I am relatively new to opera and love it...I want to watch opera productions that are as close to what the composer and librettist wanted..but then.....I was supposed to see "L'Italiana in Algeri" at the Met Opera on October 29----we show up around 7:30 PM to see a Show Cancelled sign taped on the front door with police all over the place. We find out that someone during the Saturday Matinee of Guillaume Tell scattered ashes of their mentor in the orchestra pit and it was considered a threat so both performances were cancelled that day and the Met Opera was taped off as a crime scene.

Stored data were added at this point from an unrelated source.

/-- Why a bundle does not issue. -/
inductive Hold where
  | gate (kind g : Nat)                 -- 0 GWAIT, 1 GTAKE, 2 GPOST (R290)
  | flag (a : Word) (cond : Nat) (v : Word)  -- FLWAIT: 0 GE, 1 EQ, 2 NE (R126)
  | timeline (tl n : Nat)               -- TLWAIT (R100)
  | steps (n : Nat)                     -- MWAIT (R220)
  | barrier (crew : Word)               -- CBAR (R295)
  | route (id : Word)                   -- RWAIT (R242)
  | future (a : Word)                   -- FUTWAIT (R313)
  | ldq                                 -- an empty load-data queue (R129)
  | rnd                                 -- a row of `rnd` not yet filled (R46, R149)
  | scoreboard                          -- a register pending (R46)
  | full                                -- a queue or an engine without room (R90, R127, R203, R242)
  | owned                               -- a tile owned by a matrix operation (R216)
  | save (ctx grade : Nat) (area : Word) -- CTXSAVE of a context that still runs (R333)
  | drain                               -- HALT or YIELD waiting for the engines (R287, R310)
  | later                               -- looked at again in the next cycle (R291, R323)
  deriving DecidableEq, Repr, Inhabited

/-- A stall in progress, for the wait log (R342). -/
structure Wait where
  hold   : Hold
  time   : Nat
  cycle  : Nat
  setter : Word := 0
  deriving DecidableEq, Repr, Inhabited

/-- A trap about to be taken or taken (R319-R322). -/
structure Trap where
  origin   : Nat
  cond     : Nat
  detail   : Nat := 0
  addr     : Word := 0
  info     : Word := 0
  deferred : Bool := false
  engine   : Bool := false
  async    : Bool := false
  slot     : Option Nat := none           -- the syllable at fault, none for the bundle as a whole (R64)
  deriving DecidableEq, Repr, Inhabited

/-- Why a strand stands at a bundle that has issued: HALT or YIELD (R287, R310). -/
inductive Leave where
  | halt | yield
  deriving DecidableEq, Repr, Inhabited

/-- One stream of a strand (14). -/
structure Stream where
  pc      : Word := 0
  loops   : List LoopLevel := []       -- outermost first
  joined  : Bool := false
  leave   : Option Leave := none
  barrier : Option (Word × Nat) := none -- CBAR: later bundles held, by crew and rank (R295)
  arrival : Nat := 0                   -- the number of its member's arrival that a held stream waits with
  wait    : Option Wait := none
  exempt  : Bool := false              -- first bundle after TRAPRET: no watch checks (R340)
  checkStop : Bool := false            -- about to begin a pass (R338)
  saved   : Bool := false              -- the CTXSAVE it stands at has had its yield save (R333)
  met     : Bool := false              -- the FLWAIT it stands at has seen its condition (R126)
  fences  : List (Nat × Nat) := []     -- FENCEs with earlier stores to come: class mask, first store-data entry beyond (R125)
  deriving DecidableEq, Repr, Inhabited

/-- Who makes an access: the parts of a bind record that translation needs (R70, R74, R83, R84). A tile of
128 or more stands for an agent without a tile. -/
structure Who where
  ctx     : Nat := 0
  team    : Nat := 0
  peer    : Nat := 0
  tile    : Nat := 0
  usBase  : Nat := 0
  usSize  : Nat := 0
  csBase  : Nat := 0
  csSize  : Nat := 0
  dsBase  : Nat := 0
  dsSize  : Nat := 0
  btChan  : Nat := 0
  btAddr  : Nat := 0
  btCount : Nat := 1
  deriving DecidableEq, Repr, Inhabited

/-- The kinds of copy command (R52). -/
inductive CopyKind where
  | cpy | cpyl | gath | scat | tmov | rwr | pref | evict | cred | kvgath | kvapp
  deriving DecidableEq, Repr, Inhabited

/-- A copy command that has issued and not completed (R88-R99). -/
structure Cmd where
  kind    : CopyKind := .cpy
  num     : Nat := 0
  token   : Nat := 0
  cls     : Nat := 0
  group   : Nat := 0
  nver    : Nat := 3
  dst     : Word := 0
  src     : Word := 0
  count   : Nat := 0              -- bytes, elements or positions
  esz     : Nat := 1              -- element size, or the CRED element type, or the KV options
  future  : Option Word := none   -- future to resolve (R109)
  aux     : Word := 0             -- flag, barrier object, crew, KV layer and head group
  layout  : List Word := []       -- the layout record of CPYL, the operator of CRED
  index   : List Nat := []        -- indices of GATH and SCAT
  pos     : Nat := 0              -- resume point: steps of the beat order done (R97)
  map     : List Nat := []        -- KVGATH state bytes so far
  status  : Nat := 0              -- highest data status so far (R92)
  unbound : Bool := false         -- a beat was discarded under status 0x06
  stopped : Bool := false         -- stopped at a fault (R97)
  trap    : Option Trap := none   -- the engine trap that the stop raises, until taken
  stage   : Nat := 0              -- CRED: 0 to contribute, 1 waiting, 2 result here; KVGATH: 1 waiting
  data    : List Byte := []       -- CRED: the result of the round
  sent    : Nat := 0              -- the last PUT of an aperture copy (R358), by sequence; 0 none
  ended   : Bool := false         -- no beat remains: only the completion (R91)
  sub     : Nat := 0              -- bytes of the present element or group done (R90)
  page    : Nat := 0              -- KVGATH: the page that the present position waits on (R251)
  tables  : List Host.Cell := []  -- the tables it translates with (R97, R98; log 9)
  orig    : List (Nat × Byte) := [] -- what a plain copy has overwritten, by key (R109, log 8)
  deriving DecidableEq, Repr, Inhabited
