/-- An arrival at a crew's current generation (R295, R296); a second one of a member at a generation counts there. -/
def Crew.arrive (c : Crew) (m : Nat × Nat) (by_ : Word) : Crew :=
  let c := { c with by_ := by_ }
  let here := countArrival c.heard m.1
  if !c.isOpen then { c with isOpen := true, awaited := c.members.filter (· != m), arrived := [m], heard := here }
  else if c.awaited.contains m then
    { c with awaited := c.awaited.filter (· != m), arrived := c.arrived ++ [m], heard := here }
  else if c.arrived.contains m then { c with heard := here }
  else if c.early.contains m then { c with earlyHeard := countArrival c.earlyHeard m.1 }
  else { c with early := c.early ++ [m], earlyHeard := countArrival c.earlyHeard m.1,
                next := if c.early.isEmpty then c.members else c.next }

/-- The arrivals of each rank, those at the next generation included. -/
def Crew.allHeard (c : Crew) : List (Nat × Nat) :=
  c.earlyHeard.foldl (fun t p => Tab.set t p.1 (Tab.get 0 t p.1 + p.2)) c.heard

/-- The next generation: opened at once by those that have arrived for it (R296), with the crew's members when the
first of them arrived (R295). -/
def Crew.nextGen (c : Crew) : Crew :=
  { c with gen := c.gen + 1, isOpen := !c.early.isEmpty, arrived := c.early, early := [], next := [],
           heard := c.allHeard, earlyHeard := [],
           awaited := c.next.filter fun m => !c.early.contains m }

/-- A round without a member that has left before contributing (R114). -/
def Round.without (r : Round) (m : Nat × Nat) : Round :=
  if r.members.contains m && !r.contribs.any (·.rank == m.1) then
    { r with members := r.members.filter (· != m), left := true }
  else r

/-- A member leaves a crew homed here: barriers and rounds no longer count it. A crew without members ceases,
and its rounds and barriers, whose members have all contributed and arrived, end (R295, R296, R114). -/
def State.leaveHome (s : State) (id : Word) (member : Nat) (by_ : Word) : State :=
  match s.crew? id with
  | none => s
  | some c => match c.members.find? (·.2 == member) with
    | none => s
    | some m =>
      let members := c.members.filter (· != m)
      let rounds := c.rounds.map (·.without m)
      if members.isEmpty then
        let s := rounds.foldl (fun s r => s.endRound id r) { s with crews := s.crews.filter (·.id != id) }
        (c.arrived ++ c.early).foldl (fun s m => s.tellBarrier id by_ c.allHeard m) s
      else s.setCrew { c with
        members := members, awaited := c.awaited.filter (· != m), next := c.next.filter (· != m), rounds := rounds,
        by_ := by_ }

/-- COLL messages to a crew's home (R360). -/
def State.toHome (s : State) (id : Word) (head : List Nat) (data : List Byte) : State :=
  s.sendColl (s.crewHome id) id head data

/-- A member leaves, at its home or by message (R295, R360). -/
def State.leaveCrew (s : State) (id : Word) (uid : Nat) (by_ : Word) : State :=
  if s.crewLocal id then s.leaveHome id uid by_ else s.toHome id [3, uid] []

/-- A context leaves every crew (R287, R296, R334). -/
def State.leaveAll (s : State) (c : Nat) : State :=
  let x := s.ctx c
  let s := x.eng.crews.foldl (fun s (m : Member) => s.leaveCrew m.crew x.bind.uid (agentId 1 c 0 0)) s
  s.onCtx c fun x => { x with eng := { x.eng with crews := [] } }

/-- A home that acts for no context (R341; log 17). -/
def homeAgent : Agent := ⟨0, 5, 4096, false⟩

/-! Futures (R306, R311-R313). -/

/-- The lowest reserved field of a future word that is not zero (R311). -/
def futReserved (w : Nat) : Option Nat :=
  match futState w with
  | 0 => reservedField w [(47, 0), (61, 48)]
  | 3 => reservedField w [(47, 6), (61, 48)]
  | _ => reservedField w [(61, 48)]

/-- A future word read, for an atomic action unless another kind is given: the condition that stops it, or the word
(R73, R306, R313). -/
def readFuture (s : State) (w : Who) (a : Word) (acc : Acc := .atomic) : Except MFault Nat :=
  match readNum s w a 8 acc with
  | .error f => .error f
  | .ok v => match futReserved v with
    | some lo => .error ⟨0x05, a, lo⟩
    | none => .ok v

/-- The word RESOLVED with a value, or FAULTED with a code (R311). -/
def futWord (faulted : Bool) (v : Nat) : Nat :=
  if faulted then 3 * 2 ^ 62 + v % 64 else 2 * 2 ^ 62 + v % 2 ^ 48

/-- A resolution of the word at keys, one that leaves a resolved word unchanged (R313): whether it was resolved
already. -/
def resolveKeys (s : State) (g : Agent) (w : Who) (a : Word) (ks : List Nat) (v : Nat) : Except MFault (State × Bool) :=
  let old := ofBytes (memGetAll s.mem ks)
  if ks.any (keyBad s) then .error ⟨0x11, a, 0⟩
  else match futReserved old with
  | some lo => .error ⟨0x05, a, lo⟩
  | none =>
    if 2 ≤ futState old then .ok (s, true)
    else
      let t := storeKeys s g w a ks (toBytes 8 v)
      if futState old = 1 then
        .ok ({ t with credits := t.credits ++ [⟨bitsOf old 31 16, bitsOf old 15 0, bitsOf old 47 32, false⟩] }, false)
      else .ok (t, false)

/-- A resolution translated with given tables (R98, R313). -/
def resolveWith (s : State) (tables : List Host.Cell) (g : Agent) (w : Who) (a : Word) (v : Nat) :
    Except MFault (State × Bool) :=
  match translateWith s tables w a 8 .atomic with
  | .error f => .error f
  | .ok ks => resolveKeys s g w a ks v

/-- A resolution translated with the tables in memory (R313). -/
def resolveFuture (s : State) (g : Agent) (w : Who) (a : Word) (v : Nat) : Except MFault (State × Bool) :=
  resolveWith s s.mem g w a v

/-! Cards (R297) and their teams (R28, R303, R306). -/

def cardNum (card : List Byte) : Nat := ofBytes card
/-- Reserved fields of a job card (R297). -/
def cardReserved : List (Nat × Nat) := [(303, 289), (1023, 640)]
def cardFuture (c : Nat) : Option Word := if bitOf c 288 then some (word (bitsOf c 639 576)) else none
def cardHeader (c : Nat) : Word := word (bitsOf c 575 512)
def cardArgs (c : Nat) : Word := word (bitsOf c 511 448)
def cardEntry (c : Nat) : Word := word (bitsOf c 447 384)
def cardCount (c : Nat) : Nat := bitsOf c 383 352
def cardRsize (c : Nat) : Nat := bitsOf c 351 336
def cardCmax (c : Nat) : Nat := bitsOf c 335 320
def cardCmin (c : Nat) : Nat := bitsOf c 319 304

/-- The size of the next chunk (R303). -/
def chunkSize (remaining cmin cmax strands : Nat) : Nat :=
  min remaining (max cmin (min cmax (ceilDiv remaining (2 * strands))))

/-- A run identified by queue and position. -/
def State.run? (s : State) (q pos : Nat) : Option Run := s.runs.find? fun r => r.queue == q && r.pos == pos
def State.setRun (s : State) (r : Run) : State :=
  { s with runs := s.runs.map fun t => if t.queue = r.queue ∧ t.pos = r.pos then r else t }

/-- The future of a run resolved with the card's count, or faulted where a strand was torn down (R306). -/
def State.endTeam (s : State) (r : Run) : State :=
  match cardFuture (cardNum r.card) with
  | none => s
  | some a =>
    match resolveFuture s homeAgent r.who a
        (if r.torn = true then futWord true 0x3F else futWord false (cardCount (cardNum r.card))) with
    | .ok (t, _) => t
    | .error f => { s with told := s.told ++ [.team r.team a f.cond] }

/-- A team whose records are dealt and whose strands have halted completes and resolves its future (R306). -/
def State.teamDone (s : State) (r : Run) : State :=
  if r.dealt = cardCount (cardNum r.card) ∧ r.strands.isEmpty then
    { s with runs := s.runs.filter fun t => !(t.queue == r.queue && t.pos == r.pos) }.endTeam r
  else s

/-- A strand's uid taken from its run at HALT or teardown (R28, R306). -/
def State.strandEnds (s : State) (q pos uid : Nat) (torn : Bool) : State :=
  match s.run? q pos with
  | none => s
  | some r =>
    let r := { r with strands := r.strands.filter (· != uid), torn := r.torn || torn }
    (s.setRun r).teamDone r

/-- Records of a backfill chunk complete: the issuers' `bfill` counts advance, at once or when the issuer is
restored (R261); Chervil has done it (R342, R343). -/
def State.recordsDone (s : State) (recs : List RecRef) : State :=
  recs.foldl (fun s r => match s.byUid r.uid with
    | some c => s.onCtx c (·.complete 6 r.num (agentId 6 c r.grp r.num))
    | none => { s with images := s.images.map fun (k, x) =>
        if x.bind.uid = r.uid then (k, { x with swaps := x.swaps ++ [r.num] }) else (k, x) }) s

/-- The slots of completed records are free again (R260). -/
def State.freeRecords (s : State) (die : Nat) (recs : List RecRef) : State :=
  { s with chervil := s.chervil.zipIdx.map fun (ch, d) =>
      if d = die then
        { ch with groups := ch.groups.zipIdx.map fun (g, i) =>
            { g with inUse := g.inUse.filter fun n => !recs.any fun r => r.slot == i * 2 ^ 64 + n } }
      else ch }

/-! Invalidations (R277, R278). -/

/-- An invalidation of a team: the count, and a marker in every copy queue of its bound contexts (R98). -/
def State.invalidate (s : State) (team : Nat) : State :=
  let n := Tab.get 0 s.inv team + 1
  let ms := s.ctxs.flatMap fun (c, x) =>
    if x.bound && x.bind.who.team == team then
      (List.range 4).map fun q =>
        { team := team, num := n, ctx := c, uid := x.bind.uid, queue := q, position := (x.timeline q).issued : Mark }
    else []
  { s with inv := Tab.set s.inv team n, marks := s.marks ++ ms }

/-- Whether a queue has passed a marker; a context that is gone or swapped out has (R277). -/
def State.passed (s : State) (m : Mark) : Bool :=
  let x := s.ctx m.ctx
  !(x.bound && x.bind.uid == m.uid) || decide (m.position ≤ (x.timeline m.queue).completed)

/-- INVDRN of a team (R278): the largest k with 1 to k drained. -/
def State.drained (s : State) (team : Nat) : Nat :=
  let open_ := (s.marks.filter fun m => m.team == team && !s.passed m).map (·.num)
  open_.foldl (fun k n => min k (n - 1)) (Tab.get 0 s.inv team)

end Sys2Proof.Machine
end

So I became obsessed with this opera. I watched the 1986 Met Opera production DVD starring Marilyn Horne and loved it, and then my local libarary had a copy of the 1998 L’Opéra National de Paris starring Jennifer Larmore, Bruce Ford, Simone Alaimo, Alessandro Corbelli. It was....startling. The complete opposite of what I look for in an opera....but the music and singing were beautiful. I kept rewatching it...more times than the Met Opera version which I'm almost embarrassed to admit and I'm not sure why I keep rewatching it hahah. WHY would they make a production like this?!?!?!?!?!?!?!? If any of you have seen this DVD I would love to read your impressions of it.


----------



## Pugg (Aug 8, 2014)

I know she recorded it on CD, never heard of a DVD, sorry.


----------



## Pugg (Aug 8, 2014)

​
Found it, very expensive though.


----------



## crumpybumpy (May 22, 2016)

That's definitely it


----------